Elle ne les connaissait pas... Elle n'avait aucune idée d'où ils pouvaient bien habiter. Tout ce qu'elle savait d'eux, c'est qu'ils étaient des genres de mutants, et qu'ils pouvaient escalader la façade d'un building en moins de deux secondes. Oh, et ils parlaient japonais aussi, apparemment.
Les chances de les retrouver étaient infimes, mais April ne se laissa pas décourager. Machinalement, elle retourna à l'endroit où elle avait rencontré pour la première fois les 4 mutants.
La ruelle était sombre et sentait mauvais. April s'avança timidement et crut apercevoir une silhouette se mouvoir derrière une poubelle. Elle s'avança donc naturellement, songeant que peut-être, elle n'avait pas fais tout ça pour rien.
« Bonsoir ! » lança-t-elle en s'engouffrant dans l'avenue sombre.
Cependant personne ne lui répondit. Elle entendit quelque chose se casser sous son pied et le releva pour voir qu'elle avait marché sur une seringue. Comme si l'ambiance n'était pas déjà assez glauque, Un homme complètement ivre passa devant la ruelle en criant un charabia incompréhensible.
« Y s'ont pas d'mendé ! L'aut' fois ah ! J'aurais vot' peau ! » criait l'homme titubant.
April avait juste tourné la tête vers lui avec un air blasé. Ses cheveux roux mi-long étaient passé au-dessus de son épaule alors qu'elle vérifié que l'homme ne venait pas dans sa direction. Une fois qu'elle en fut assurée, elle reporta son attention vers le fond de la ruelle. Elle était sûre que c'était l'un d'eux et qu'il tentait de se cacher. Elle le voyait se mouvoir et l'entendait faire du bruit.

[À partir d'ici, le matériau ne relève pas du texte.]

-- ==== Sys2Proof/Tests/Slice0.lean ====
section
/-! SUPPORT. Tests of the model: what the well-formedness checks refuse, a few values fixed by the spec, and, for every
obligation with hypotheses, states and operands that meet the hypotheses of each of its clauses (`witness_<obligation>`). -/

set_option linter.unusedVariables false
set_option Elab.async false
open Sys2Proof Sys2Proof.Machine
namespace Sys2Proof.Tests

/-- The state that an operation leaves. -/
def aft {α : Type} (m : Dev α) (s : State) : State := (m.go s).2

/-- Whether an operation answers at all. -/
def runs {α : Type} (m : Dev α) (s : State) : Bool :=
  match (m.go s).1 with
  | .ok _ => true
  | .error _ => false

/-- What an operation answers. -/
def got {α : Type} [Inhabited α] (m : Dev α) (s : State) : α :=
  match (m.go s).1 with
  | .ok a => a
  | .error _ => default

/-- The next state of an outcome. -/
def nx (o : Host.Outcome State Fault Refusal) : Option State :=
  match o with
  | .next s => some s
  | _ => none

/-- A kernel on tile 0, with 64 KiB of the cistern from 4,096. -/
def wk : LKernel :=
  { handle := 1, kernelId := 5, accMask := 15, accKeep := 0, flags := 3, channels := 4, codeOff := 0, codeBytes := 4096, entry := 0
    cisOff := 4096, cisBytes := 65536, sfuMap := [3, 4], slcMap := [0, 1], spkMap := [], kvpMap := [0], group := 1 }

/-- It runs in context 0. -/
def wr : Run :=
  { launch := 1, ctx := 0, handle := 1, t0 := 0, ended := false, status := 0, detail := 0, exc := 0, ports := 0, effects := false
    sel := 0, jmode := 0, jstep := 0 }

/-- A tile that runs it, its context changed by `f`. -/
def wt (f : Ctx → Ctx := id) : Tile :=
  { Tile.reset with ctxs := [(0, f { Ctx.reset with kernels := [wk] })], run := some wr, act := some 0 }

/-- The state after reset, but for tile 0. -/
def ws (tl : Tile) : State := State.reset.setTile 0 tl

/-- An instruction's fields; predicate register `pr`. -/
def wd (fn dst sa sb sc imm : Nat) (pr : Nat := 0) : IWord :=
  { fn := .ofNat 4 fn, pr := .ofNat 3 pr, pn := false, dst := .ofNat 6 dst, sa := .ofNat 6 sa, sb := .ofNat 6 sb, sc := .ofNat 6 sc
    imm := .ofNat 24 imm }

/-- A tensor descriptor: FMT, SPACE, one matrix of rows and columns, the first element, the scales and the row pitch. -/
def wtd (fmt sp rows cols elem scale pitch : Nat) : TDesc :=
  BitVec.ofNat 512 (elem + 2 ^ 64 * scale + 2 ^ 256 * (cols + 2 ^ 32 * rows) + 2 ^ 320 * (fmt + 2 ^ 12 * sp) +
    2 ^ 384 * (pitch + 2 ^ 40))

/-- Whether an answer is one. -/
def isOk {ε α : Type} (r : Except ε α) : Bool :=
  match r with
  | .ok _ => true
  | .error _ => false

/-- The value of an answer. -/
def val {ε α : Type} [Inhabited α] (r : Except ε α) : α :=
  match r with
  | .ok a => a
  | .error _ => default

/-- `n` bytes of which those at the offsets named hold little-endian values. -/
def blob (n : Nat) (fs : List (Nat × Nat)) : List Byte := leBytes n (fs.foldl (fun v f => v + f.2 * 256 ^ f.1) 0)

« T'en vas pas, » dit-elle, « j'ai besoin de te parler ! »
Elle s'avança davantage avec une pointe de précipitation, mais elle trébucha sur quelque chose de noir par terre qu'elle n'avait pas vu.
« Aïe, » s'exclama la pauvre rousse alors qu'elle se retrouvait en contact avec le sol crasseux de la ruelle.
Pour combler le tout, la silhouette qu'elle avait cru être ce qu'elle cherchait se dégagea de la peine ombre : ce n'était rien d'autre qu'un pauvre chat qui fila hors de sa portée, apparemment terrorisé.
« Merde, c'est pas vrai, » maugréa April en se mettant à genoux.
Elle regarda la paume de ses mains qui était désormais égratignée. Le contenu de son sac s'était rependu par terre, en plus. Quelle journée complètement naze.
« Tu vas bien ? » demanda alors une voix qu'elle ne connaissait pas.
April tourna la tête et reconnu immédiatement son sauveur. Elle n'aurait peut-être pas reconnu sa silhouette, mais ses yeux rouges sang scintillant dans le noir, ça elle s'en souvenait. Il la regardait avec un air inquiet, les lèvres entre ouvertes et il eu vite fait de s'approcher d'elle et de lui tendre sa main.